Ways to look at the data:
data(women)
attach(women)
summary(women)
## height weight
## Min. :58.0 Min. :115.0
## 1st Qu.:61.5 1st Qu.:124.5
## Median :65.0 Median :135.0
## Mean :65.0 Mean :136.7
## 3rd Qu.:68.5 3rd Qu.:148.0
## Max. :72.0 Max. :164.0
names(women)
## [1] "height" "weight"
str(women)
## 'data.frame': 15 obs. of 2 variables:
## $ height: num 58 59 60 61 62 63 64 65 66 67 ...
## $ weight: num 115 117 120 123 126 129 132 135 139 142 ...
dim(women)
## [1] 15 2
datmod <- lm(weight ~ height) #weight is the response variable to height
datmod #gives the coefficent and slope intercept of the how your height affects your weight
##
## Call:
## lm(formula = weight ~ height)
##
## Coefficients:
## (Intercept) height
## -87.52 3.45
This plots the data as weight as the response variable and height as the explanatory variable. The abline function adds the regression line to the plot.

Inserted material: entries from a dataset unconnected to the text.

-- ==== Sys2Proof/Certificates/Slice0/Obligations.lean ====
section
/-! DEFINITION. The statements for the provers. Most say of a command, under the conditions that its clause names, that it
answers a next state and what that state holds (`Answers`); the frame statements say what commands leave as it is (`Only` of
Safety.lean). -/
open Sys2Proof Sys2Proof.Machine

namespace Sys2Proof

/-- The command, run on the state, answers a next state of which `P` holds. -/
def Answers (c : Instr) (s : State) (P : State → Prop) : Prop := ∃ u, exec c s = .next u ∧ P u

/-- The host may read the register at an address live: the device is out of reset, its ROM check passed, and a register that
FREEZE covers is not frozen. -/
abbrev Readable (s : State) (a : Nat) : Prop :=
  s.running = true ∧ s.romFail = false ∧ (a % 4096 < 0xC00 → (s.reg (hdr (a / 4096) HDR.PG_CTRL)).toNat.testBit 2 = false)

/-- A write reaches the pages: the device is out of reset and its ROM check passed. -/
abbrev Writable (s : State) : Prop := s.running = true ∧ s.romFail = false

/-- Pages whose runtime registers have no action of their own on a write. -/
def plainPages : List PageKind := [.clk, .pwr, .nor, .rtime, .gnss, .tpls, .imu, .pose, .gspd, .fpe, .geom, .sched, .lane, .snap]

/-- A write of the page that starts nothing in a block and that no running block precedes: not of the outlets' and generators'
pages, nor of EM_CFG, its second word, and IMU_CFG. -/
def quietWrite (k : PageKind) (o : Nat) : Bool :=
  decide (k ≠ .pwmg) && decide (k ≠ .outl) && !(decide (k = .fbk) && decide (o = 0x118 ∨ o = 0x11C)) &&
    !(decide (k = .imu) && decide (o = 0x100))

/-- What a write of PG_CTRL with EN as it is does to the block: a feedback interface that is enabled starts again (R288). -/
def restarted (s : State) (p : Nat) (k : PageKind) (i : Nat) : State :=
  if k = .fbk ∧ s.en p = true ∧ s.pageFenced k i = false then s.pageStart k i else s

/-- The words of a reply (R394): op, count of results, STATUS, TAG, DETAIL, results. -/
def replyOf (c : Cmd) (status detail : Nat) (res : List Word) : List Word :=
  wd (c.op * 16777216 + res.length * 1048576 + status * 256) :: wd (c.tag * 65536 + detail % 65536) :: res
/-- A command that waits in mailbox `k`, with room for its reply. -/
abbrev CmdWaits (s : State) (k : Fin 8) (op : Nat) (c : Cmd) : Prop :=
  s.cmdReady k.val = true ∧ (s.mb k.val).replies.length < 8 ∧ c.op = op ∧
    ∃ ws, (s.mb k.val).inbox = some ws ∧ parseCmd k.val ws = c
/-- The command has left its mailbox, answered. -/
abbrev Answered (s : State) (k : Fin 8) (c : Cmd) (status detail : Nat) (res : List Word) (u : State) : Prop :=
  (u.mb k.val).inbox = none ∧ (u.mb k.val).replies = (s.mb k.val).replies ++ [replyOf c status detail res]
/-- A long command is under way. -/
abbrev Accepted (s : State) (k : Fin 8) (c : Cmd) (u : State) : Prop :=
  Answered s k c rsAccepted 0 [] u ∧ u.reg NOR.CMD_STAT = wd (c.op * 16777216 + rsAccepted * 65536 + c.tag) ∧
    ∃ l, u.nor.long = some l ∧ l.op = c.op ∧ l.tag = c.tag ∧ l.mailbox = k.val

/-- The port is free for an operation of a command, and a half drives it. -/
abbrev PortFree (s : State) : Prop :=
  s.nor.present = true ∧ s.drives = true ∧ s.nor.cur = none ∧ s.nor.recQ = [] ∧ s.nor.cmdQ = [] ∧ s.nor.suspended = none ∧
    s.yewPort.backlogHi = false

/-- The outlet has left the phase it was in for phase `q` of its profile, by the mode of `q` (Table 6-5). -/
abbrev EnteredPhase (v : State) (n : LaneIx) (k : OutIx) (q : Nat) (u : State) : Prop :=
  if isPeakMode (v.phMode n (v.out n k).prof q) = true then (u.out n k).st = .peakWait ∧ (u.out n k).ph = q ∧ (u.out n k).lg = false
  else if v.phMode n (v.out n k).prof q = modeHold ∨ v.phMode n (v.out n k).prof q = modeProp then
    (u.out n k).st = .phase ∧ (u.out n k).ph = q ∧ (u.out n k).entry = v.now
  else (u.out n k).st = .decay ∧ (u.out n k).decay = .turnOff ∧ (u.out n k).lg = false

/-- A frame is queued for launch, whole, on the transmitter that the present rings give a frame of ring `r`. -/
def Queued (s : State) (r : Ring) (now : Time) (ok : Frame → Prop) (u : State) : Prop :=
  ∀ p lr tn, s.txPort r = some (p, lr, tn) →
    ∃ f, (u.port p).txq = (s.port p).txq ++ [(now, f)] ∧ hcrcGood f = true ∧ crcGood f = true ∧ f.lring = lr ∧ ok f

/-- A whole frame that this node takes from RX `p`: of another node, addressed here, of the present ring generation. -/
abbrev Taken (s : State) (p : Ring) (f : Frame) : Prop :=
  s.ringLive p = true ∧ hcrcGood f = true ∧ f.hops ≠ 0 ∧ f.turns ≠ 3 ∧ s.copies f = true ∧
    epochCheck f.rgen s.rgen = .accepted
/-- The next frame of a stream to this node, not a broadcast. -/
abbrev NextOfStream (s : State) (f : Frame) : Prop :=
  isData f = true ∧ f.bcast = false ∧ f.flag = false ∧ f.enum_ = false ∧ f.fseq = (s.rxStream f.src.toNat f.cls).expect

/-- A flit of type `typ` that the spine takes next on the UP direction of a live lane. -/
abbrev TakenUp (s : State) (n : LaneIx) (f : Flit) (typ : Nat) : Prop :=
  s.laneLive n = true ∧ flitGood f = true ∧ f.seq = (s.lane n).up.rxLast + 1 ∧ f.typ.toNat = typ

/-- Completions are posted by the half that drives the host port, or wait for the next grant (R18). -/
def Completed (s u : State) (cs : List Completion) : Prop :=
  if s.drives = true then u.cmpl = s.cmpl ++ cs ∧ u.cmplWait = s.cmplWait else u.cmpl = s.cmpl ∧ u.cmplWait = s.cmplWait ++ cs

/-- The bytes of a QPOP's answer: the empty answer, or the head item's descriptor and data with their CRC-32. -/
def popAnswer (sel : Byte) (ack : BitVec 16) (items : List DItem) : List Byte :=
  match items with
  | [] => [0x99]
  | i :: _ =>
    let b := itemDesc (sel.toNat % 32) i ++ i.data
    0xA5 :: (b ++ leBytes 4 (crc32 ([0x3B, sel] ++ leBytes 2 ack.toNat ++ b)).toNat)

/-- The bytes of a CMPL's answer. -/
def cmplAnswer (ackN maxN : Byte) (out : List Completion) : List Byte :=
  if out = [] then [0x99]
  else
    let b := BitVec.ofNat 8 out.length :: out.flatMap Completion.bytes
    0xA5 :: (b ++ leBytes 4 (crc32 ([0x3E, ackN, maxN] ++ b)).toNat)

/-- An EVT_A and the EVT_B that follows it arrive whole and in sequence at a live lane. -/
abbrev EvtPair (s : State) (n : LaneIx) (a b : Flit) : Prop :=
  s.laneLive n = true ∧ flitGood a = true ∧ flitGood b = true ∧ a.typ.toNat = ftEvtA ∧ b.typ.toNat = ftEvtB ∧
    a.seq = (s.lane n).dn.rxLast + 1 ∧ b.seq = a.seq + 1 ∧ b.epoch = a.epoch

/-- The outlet of an EVT_B's payload. -/
abbrev evtOut (b : Flit) : OutIx := Fin.ofNat 8 (bf b.payload.toNat 31 29)

/-- A twin of an event waits in the lane's queue. -/
abbrev evtTwin (s : State) (n : LaneIx) (a b : Flit) (typ : EvtType) : Bool :=
  (s.lane n).entries.any (fun q => decide (q.2.outlet = evtOut b ∧ q.2.typ = typ ∧
    q.2.xv = nearest48 ((s.lane n).trav.get (evtOut b)).tl a.payload.toNat ∧ q.2.val = bf b.payload.toNat 23 0))

/-- The outlets of a lane after its actuations have been ended: none is open but a motor, and one that was in a phase decays. -/
abbrev OutletsEnded (s : State) (n : LaneIx) (u : State) : Prop :=
  ∀ k : OutIx, (u.out n k).st ≠ .peakWait ∧ (u.out n k).st ≠ .phase ∧ (u.out n k).st ≠ .pulseOff ∧ (u.out n k).lastOn = false ∧
    ((s.out n k).st = .phase → (u.out n k).st = .decay ∧ (u.out n k).decay = .turnOff)

/-- Every outlet of a lane is off at full strength. -/
abbrev OutletsOff (n : LaneIx) (u : State) : Prop :=
  (u.bank n).hsOn = false ∧ ∀ k : OutIx, (u.out n k).lg = false ∧ (u.out n k).decay = .none ∧
    ((u.out n k).st = .closed ∨ (u.out n k).st = .fault)

/-- A lane in safe state by SAFE_N or a fence: entries cancelled, outlets off, engine stopped. -/
abbrev LaneSafe (n : LaneIx) (u : State) : Prop :=
  (u.lane n).safeLow = true ∧ (u.lane n).queue = [] ∧ (u.lane n).draining = none ∧ OutletsOff n u ∧ (u.eng.get n).running = false

/-- A refused write: the page's first error names the register and the code. -/
abbrev Refused (p o : Nat) (c : ErrCode) (u : State) : Prop :=
  u.reg (hdr p HDR.PG_ERR_FIRST) = wd (0x80000000 + c.code * 65536 + o)
/-- No error is held in the page's first-error register. -/
abbrev NoError (s : State) (p : Nat) : Prop := (s.reg (hdr p HDR.PG_ERR_FIRST)).toNat.testBit 31 = false

/-- A one-flit command of a half is on the wire of every lane whose port was empty, or due at the next takeover where no half
may send. -/
abbrev CtrlSent (s : State) (typ : Nat) (u : State) : Prop :=
  if s.maySend = true then u.ctrlDue = false ∧ ∀ n : LaneIx, s.laneLive n = true → (s.lane n).halfQ = [] → (s.lane n).dn.held = [] →
    (s.lane n).dn.waiting = [] → (u.lane n).dn.held.map (fun f => (f.typ, f.epoch)) = [(typ, s.tokenEpoch)]
  else u.ctrlDue = true ∧ ∀ n : LaneIx, (u.lane n).dn = (s.lane n).dn

end Sys2Proof

/-- A step runs the command at the front of the queue, and an empty queue idles. For every command and state, a step with
the command in front is its execution on the state with the rest of the queue. The queue and the idle step are the model's
own. The model's readings and choices: log entries 1. -/
def Obligations.StepTakesFront : Prop :=
  (∀ (c : Instr) (cs : List Instr) (s : State), s.pending = c :: cs → step s = exec c { s with pending := cs }) ∧
  (∀ s : State, s.pending = [] → step s = .next s)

plot(height, weight, ylab = "Height(inches)",
xlab = "Weight(lbs)",
main = "Women's Weight and Height")
abline(-87.52,3.45)
This gives the residuals of the data and then creates a histogram of the residuals.

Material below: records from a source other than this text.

@[simp] theorem State.recordFirst_pending (c : RecCode) (u p : Nat) (a b d : Word) : (s.recordFirst c u p a b d).pending = s.pending := by
  obtain ⟨_, _, _, _, e⟩ := State.recordFirst_writes s c u p a b d
  rw [e]
@[simp] theorem State.recordFirst_now (c : RecCode) (u p : Nat) (a b d : Word) : (s.recordFirst c u p a b d).now = s.now := by
  obtain ⟨_, _, _, _, e⟩ := State.recordFirst_writes s c u p a b d
  rw [e]
@[simp] theorem State.recordFirst_member (c : RecCode) (u p : Nat) (a b d : Word) : (s.recordFirst c u p a b d).member = s.member := by
  obtain ⟨_, _, _, _, e⟩ := State.recordFirst_writes s c u p a b d
  rw [e]
@[simp] theorem State.recordFirst_dev (c : RecCode) (u p : Nat) (a b d : Word) : (s.recordFirst c u p a b d).dev = s.dev := by
  obtain ⟨_, _, _, _, e⟩ := State.recordFirst_writes s c u p a b d
  rw [e]
@[simp] theorem State.recordFirst_prev (c : RecCode) (u p : Nat) (a b d : Word) : (s.recordFirst c u p a b d).prev = s.prev := by
  obtain ⟨_, _, _, _, e⟩ := State.recordFirst_writes s c u p a b d
  rw [e]
@[simp] theorem State.recordFirst_devAt (c : RecCode) (u p : Nat) (a b d : Word) : (s.recordFirst c u p a b d).devAt = s.devAt := by
  obtain ⟨_, _, _, _, e⟩ := State.recordFirst_writes s c u p a b d
  rw [e]
@[simp] theorem State.recordFirst_devLog (c : RecCode) (u p : Nat) (a b d : Word) : (s.recordFirst c u p a b d).devLog = s.devLog := by
  obtain ⟨_, _, _, _, e⟩ := State.recordFirst_writes s c u p a b d
  rw [e]
@[simp] theorem State.recordFirst_frozen (c : RecCode) (u p : Nat) (a b d : Word) : (s.recordFirst c u p a b d).frozen = s.frozen := by
  obtain ⟨_, _, _, _, e⟩ := State.recordFirst_writes s c u p a b d
  rw [e]
@[simp] theorem State.recordFirst_held (c : RecCode) (u p : Nat) (a b d : Word) : (s.recordFirst c u p a b d).held = s.held := by
  obtain ⟨_, _, _, _, e⟩ := State.recordFirst_writes s c u p a b d
  rw [e]
@[simp] theorem State.recordFirst_freeIdx (c : RecCode) (u p : Nat) (a b d : Word) : (s.recordFirst c u p a b d).freeIdx = s.freeIdx := by
  obtain ⟨_, _, _, _, e⟩ := State.recordFirst_writes s c u p a b d
  rw [e]
@[simp] theorem State.recordFirst_pfail (c : RecCode) (u p : Nat) (a b d : Word) : (s.recordFirst c u p a b d).pfail = s.pfail := by
  obtain ⟨_, _, _, _, e⟩ := State.recordFirst_writes s c u p a b d
  rw [e]
@[simp] theorem State.recordFirst_pfailBalls (c : RecCode) (u p : Nat) (a b d : Word) : (s.recordFirst c u p a b d).pfailBalls = s.pfailBalls := by
  obtain ⟨_, _, _, _, e⟩ := State.recordFirst_writes s c u p a b d
  rw [e]
@[simp] theorem State.recordFirst_clockLost (c : RecCode) (u p : Nat) (a b d : Word) : (s.recordFirst c u p a b d).clockLost = s.clockLost := by
  obtain ⟨_, _, _, _, e⟩ := State.recordFirst_writes s c u p a b d
  rw [e]
@[simp] theorem State.recordFirst_supplySafe (c : RecCode) (u p : Nat) (a b d : Word) : (s.recordFirst c u p a b d).supplySafe = s.supplySafe := by
  obtain ⟨_, _, _, _, e⟩ := State.recordFirst_writes s c u p a b d
  rw [e]
@[simp] theorem State.recordFirst_inRange (c : RecCode) (u p : Nat) (a b d : Word) : (s.recordFirst c u p a b d).inRange = s.inRange := by
  obtain ⟨_, _, _, _, e⟩ := State.recordFirst_writes s c u p a b d
  rw [e]
@[simp] theorem State.recordFirst_idleDrain (c : RecCode) (u p : Nat) (a b d : Word) : (s.recordFirst c u p a b d).idleDrain = s.idleDrain := by
  obtain ⟨_, _, _, _, e⟩ := State.recordFirst_writes s c u p a b d
  rw [e]
@[simp] theorem State.recordFirst_ctrlDue (c : RecCode) (u p : Nat) (a b d : Word) : (s.recordFirst c u p a b d).ctrlDue = s.ctrlDue := by
  obtain ⟨_, _, _, _, e⟩ := State.recordFirst_writes s c u p a b d
  rw [e]
@[simp] theorem State.recordFirst_waking (c : RecCode) (u p : Nat) (a b d : Word) : (s.recordFirst c u p a b d).waking = s.waking := by
  obtain ⟨_, _, _, _, e⟩ := State.recordFirst_writes s c u p a b d
  rw [e]
@[simp] theorem State.recordFirst_patchOk (c : RecCode) (u p : Nat) (a b d : Word) : (s.recordFirst c u p a b d).patchOk = s.patchOk := by
  obtain ⟨_, _, _, _, e⟩ := State.recordFirst_writes s c u p a b d
  rw [e]
@[simp] theorem State.recordFirst_checking (c : RecCode) (u p : Nat) (a b d : Word) : (s.recordFirst c u p a b d).checking = s.checking := by
  obtain ⟨_, _, _, _, e⟩ := State.recordFirst_writes s c u p a b d
  rw [e]
@[simp] theorem State.recordFirst_sealExp (c : RecCode) (u p : Nat) (a b d : Word) : (s.recordFirst c u p a b d).sealExp = s.sealExp := by
  obtain ⟨_, _, _, _, e⟩ := State.recordFirst_writes s c u p a b d
  rw [e]
@[simp] theorem State.recordFirst_sealSnap (c : RecCode) (u p : Nat) (a b d : Word) : (s.recordFirst c u p a b d).sealSnap = s.sealSnap := by
  obtain ⟨_, _, _, _, e⟩ := State.recordFirst_writes s c u p a b d
  rw [e]
@[simp] theorem State.recordFirst_sealFail (c : RecCode) (u p : Nat) (a b d : Word) : (s.recordFirst c u p a b d).sealFail = s.sealFail := by
  obtain ⟨_, _, _, _, e⟩ := State.recordFirst_writes s c u p a b d
  rw [e]
@[simp] theorem State.recordFirst_spdRun (c : RecCode) (u p : Nat) (a b d : Word) : (s.recordFirst c u p a b d).spdRun = s.spdRun := by
  obtain ⟨_, _, _, _, e⟩ := State.recordFirst_writes s c u p a b d
  rw [e]
@[simp] theorem State.recordFirst_qualLow (c : RecCode) (u p : Nat) (a b d : Word) : (s.recordFirst c u p a b d).qualLow = s.qualLow := by
  obtain ⟨_, _, _, _, e⟩ := State.recordFirst_writes s c u p a b d
  rw [e]
@[simp] theorem State.recordFirst_romFail (c : RecCode) (u p : Nat) (a b d : Word) : (s.recordFirst c u p a b d).romFail = s.romFail := by
  obtain ⟨_, _, _, _, e⟩ := State.recordFirst_writes s c u p a b d
  rw [e]
@[simp] theorem State.recordFirst_tempSeen (c : RecCode) (u p : Nat) (a b d : Word) : (s.recordFirst c u p a b d).tempSeen = s.tempSeen := by
  obtain ⟨_, _, _, _, e⟩ := State.recordFirst_writes s c u p a b d
  rw [e]
@[simp] theorem State.recordFirst_yewPort (c : RecCode) (u p : Nat) (a b d : Word) : (s.recordFirst c u p a b d).yewPort = s.yewPort := by
  obtain ⟨_, _, _, _, e⟩ := State.recordFirst_writes s c u p a b d
  rw [e]
@[simp] theorem State.recordFirst_yewCfg (c : RecCode) (u p : Nat) (a b d : Word) : (s.recordFirst c u p a b d).yewCfg = s.yewCfg := by
  obtain ⟨_, _, _, _, e⟩ := State.recordFirst_writes s c u p a b d
  rw [e]
@[simp] theorem State.recordFirst_hq (c : RecCode) (u p : Nat) (a b d : Word) : (s.recordFirst c u p a b d).hq = s.hq := by
  obtain ⟨_, _, _, _, e⟩ := State.recordFirst_writes s c u p a b d
  rw [e]
@[simp] theorem State.recordFirst_cmpl (c : RecCode) (u p : Nat) (a b d : Word) : (s.recordFirst c u p a b d).cmpl = s.cmpl := by
  obtain ⟨_, _, _, _, e⟩ := State.recordFirst_writes s c u p a b d
  rw [e]
@[simp] theorem State.recordFirst_cmplWait (c : RecCode) (u p : Nat) (a b d : Word) : (s.recordFirst c u p a b d).cmplWait = s.cmplWait := by
  obtain ⟨_, _, _, _, e⟩ := State.recordFirst_writes s c u p a b d
  rw [e]
@[simp] theorem State.recordFirst_dropQ (c : RecCode) (u p : Nat) (a b d : Word) : (s.recordFirst c u p a b d).dropQ = s.dropQ := by
  obtain ⟨_, _, _, _, e⟩ := State.recordFirst_writes s c u p a b d
  rw [e]
@[simp] theorem State.recordFirst_hirqRose (c : RecCode) (u p : Nat) (a b d : Word) : (s.recordFirst c u p a b d).hirqRose = s.hirqRose := by
  obtain ⟨_, _, _, _, e⟩ := State.recordFirst_writes s c u p a b d
  rw [e]
@[simp] theorem State.recordFirst_mbox (c : RecCode) (u p : Nat) (a b d : Word) : (s.recordFirst c u p a b d).mbox = s.mbox := by
  obtain ⟨_, _, _, _, e⟩ := State.recordFirst_writes s c u p a b d
  rw [e]
@[simp] theorem State.recordFirst_nor (c : RecCode) (u p : Nat) (a b d : Word) : (s.recordFirst c u p a b d).nor = s.nor := by
  obtain ⟨_, _, _, _, e⟩ := State.recordFirst_writes s c u p a b d
  rw [e]
@[simp] theorem State.recordFirst_laurel (c : RecCode) (u p : Nat) (a b d : Word) : (s.recordFirst c u p a b d).laurel = s.laurel := by
  obtain ⟨_, _, _, _, e⟩ := State.recordFirst_writes s c u p a b d
  rw [e]
@[simp] theorem State.recordFirst_lanes (c : RecCode) (u p : Nat) (a b d : Word) : (s.recordFirst c u p a b d).lanes = s.lanes := by
  obtain ⟨_, _, _, _, e⟩ := State.recordFirst_writes s c u p a b d
  rw [e]
@[simp] theorem State.recordFirst_banks (c : RecCode) (u p : Nat) (a b d : Word) : (s.recordFirst c u p a b d).banks = s.banks := by
  obtain ⟨_, _, _, _, e⟩ := State.recordFirst_writes s c u p a b d
  rw [e]
@[simp] theorem State.recordFirst_pwm (c : RecCode) (u p : Nat) (a b d : Word) : (s.recordFirst c u p a b d).pwm = s.pwm := by
  obtain ⟨_, _, _, _, e⟩ := State.recordFirst_writes s c u p a b d
  rw [e]
@[simp] theorem State.recordFirst_eng (c : RecCode) (u p : Nat) (a b d : Word) : (s.recordFirst c u p a b d).eng = s.eng := by
  obtain ⟨_, _, _, _, e⟩ := State.recordFirst_writes s c u p a b d
  rw [e]
@[simp] theorem State.recordFirst_fbk (c : RecCode) (u p : Nat) (a b d : Word) : (s.recordFirst c u p a b d).fbk = s.fbk := by
  obtain ⟨_, _, _, _, e⟩ := State.recordFirst_writes s c u p a b d
  rw [e]
@[simp] theorem State.recordFirst_syncIn (c : RecCode) (u p : Nat) (a b d : Word) : (s.recordFirst c u p a b d).syncIn = s.syncIn := by
  obtain ⟨_, _, _, _, e⟩ := State.recordFirst_writes s c u p a b d
  rw [e]
@[simp] theorem State.recordFirst_syncOut (c : RecCode) (u p : Nat) (a b d : Word) : (s.recordFirst c u p a b d).syncOut = s.syncOut := by
  obtain ⟨_, _, _, _, e⟩ := State.recordFirst_writes s c u p a b d
  rw [e]
@[simp] theorem State.recordFirst_pose (c : RecCode) (u p : Nat) (a b d : Word) : (s.recordFirst c u p a b d).pose = s.pose := by
  obtain ⟨_, _, _, _, e⟩ := State.recordFirst_writes s c u p a b d
  rw [e]
@[simp] theorem State.recordFirst_imu (c : RecCode) (u p : Nat) (a b d : Word) : (s.recordFirst c u p a b d).imu = s.imu := by
  obtain ⟨_, _, _, _, e⟩ := State.recordFirst_writes s c u p a b d
  rw [e]
@[simp] theorem State.recordFirst_trav (c : RecCode) (u p : Nat) (a b d : Word) : (s.recordFirst c u p a b d).trav = s.trav := by
  obtain ⟨_, _, _, _, e⟩ := State.recordFirst_writes s c u p a b d
  rw [e]
@[simp] theorem State.recordFirst_fpe (c : RecCode) (u p : Nat) (a b d : Word) : (s.recordFirst c u p a b d).fpe = s.fpe := by
  obtain ⟨_, _, _, _, e⟩ := State.recordFirst_writes s c u p a b d
  rw [e]
@[simp] theorem State.recordFirst_gnss (c : RecCode) (u p : Nat) (a b d : Word) : (s.recordFirst c u p a b d).gnss = s.gnss := by
  obtain ⟨_, _, _, _, e⟩ := State.recordFirst_writes s c u p a b d
  rw [e]
@[simp] theorem State.recordFirst_time (c : RecCode) (u p : Nat) (a b d : Word) : (s.recordFirst c u p a b d).time = s.time := by
  obtain ⟨_, _, _, _, e⟩ := State.recordFirst_writes s c u p a b d
  rw [e]
@[simp] theorem State.recordFirst_map (c : RecCode) (u p : Nat) (a b d : Word) : (s.recordFirst c u p a b d).map = s.map := by
  obtain ⟨_, _, _, _, e⟩ := State.recordFirst_writes s c u p a b d
  rw [e]
@[simp] theorem State.recordFirst_ports (c : RecCode) (u p : Nat) (a b d : Word) : (s.recordFirst c u p a b d).ports = s.ports := by
  obtain ⟨_, _, _, _, e⟩ := State.recordFirst_writes s c u p a b d
  rw [e]
@[simp] theorem State.recordFirst_ring (c : RecCode) (u p : Nat) (a b d : Word) : (s.recordFirst c u p a b d).ring = s.ring := by
  obtain ⟨_, _, _, _, e⟩ := State.recordFirst_writes s c u p a b d
  rw [e]
@[simp] theorem State.recordFirst_rtime (c : RecCode) (u p : Nat) (a b d : Word) : (s.recordFirst c u p a b d).rtime = s.rtime := by
  obtain ⟨_, _, _, _, e⟩ := State.recordFirst_writes s c u p a b d
  rw [e]
@[simp] theorem State.recordFirst_rtun (c : RecCode) (u p : Nat) (a b d : Word) : (s.recordFirst c u p a b d).rtun = s.rtun := by
  obtain ⟨_, _, _, _, e⟩ := State.recordFirst_writes s c u p a b d
  rw [e]
@[simp] theorem State.recordFirst_hostTx (c : RecCode) (u p : Nat) (a b d : Word) : (s.recordFirst c u p a b d).hostTx = s.hostTx := by
  obtain ⟨_, _, _, _, e⟩ := State.recordFirst_writes s c u p a b d
  rw [e]
@[simp] theorem State.recordFirst_lastRead (c : RecCode) (u p : Nat) (a b d : Word) : (s.recordFirst c u p a b d).lastRead = s.lastRead := by
  obtain ⟨_, _, _, _, e⟩ := State.recordFirst_writes s c u p a b d
  rw [e]
@[simp] theorem State.recordFirst_tdo (c : RecCode) (u p : Nat) (a b d : Word) : (s.recordFirst c u p a b d).tdo = s.tdo := by
  obtain ⟨_, _, _, _, e⟩ := State.recordFirst_writes s c u p a b d
  rw [e]
@[simp] theorem State.recordFirst_extest (c : RecCode) (u p : Nat) (a b d : Word) : (s.recordFirst c u p a b d).extest = s.extest := by
  obtain ⟨_, _, _, _, e⟩ := State.recordFirst_writes s c u p a b d
  rw [e]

datresids <- datmod$residuals
datresids
## 1 2 3 4 5 6
## 2.41666667 0.96666667 0.51666667 0.06666667 -0.38333333 -0.83333333
## 7 8 9 10 11 12
## -1.28333333 -1.73333333 -1.18333333 -1.63333333 -1.08333333 -0.53333333
## 13 14 15
## 0.01666667 1.56666667 3.11666667
hist(datresids)
#hard to tell if residuals are normally distributed
Below compares the residuals to the normal distribution line. As seen, they closely follow the line. Therefore, there is evidence the residuals are normally distributed.
qqnorm(datresids)
qqline(datresids)
Next, we check the vertical spread of the residuals. The spread was different across women’s height so there is some evidence of heteroscedasticity.
plot(datmod$residuals ~ height)
abline(0,0)
Finally, here is the summary of different types of information, including mean square error, coefficients, and residual data.
summary(datmod)
##
## Call:
## lm(formula = weight ~ height)
##
## Residuals:
## Min 1Q Median 3Q Max
## -1.7333 -1.1333 -0.3833 0.7417 3.1167
##
## Coefficients:
## Estimate Std. Error t value Pr(>|t|)
## (Intercept) -87.51667 5.93694 -14.74 1.71e-09 ***
## height 3.45000 0.09114 37.85 1.09e-14 ***
## ---
## Signif. codes: 0 '***' 0.001 '**' 0.01 '*' 0.05 '.' 0.1 ' ' 1
##
## Residual standard error: 1.525 on 13 degrees of freedom
## Multiple R-squared: 0.991, Adjusted R-squared: 0.9903
## F-statistic: 1433 on 1 and 13 DF, p-value: 1.091e-14
Note that the echo = FALSE parameter was added to the code chunk to prevent printing of the R code that generated the plot.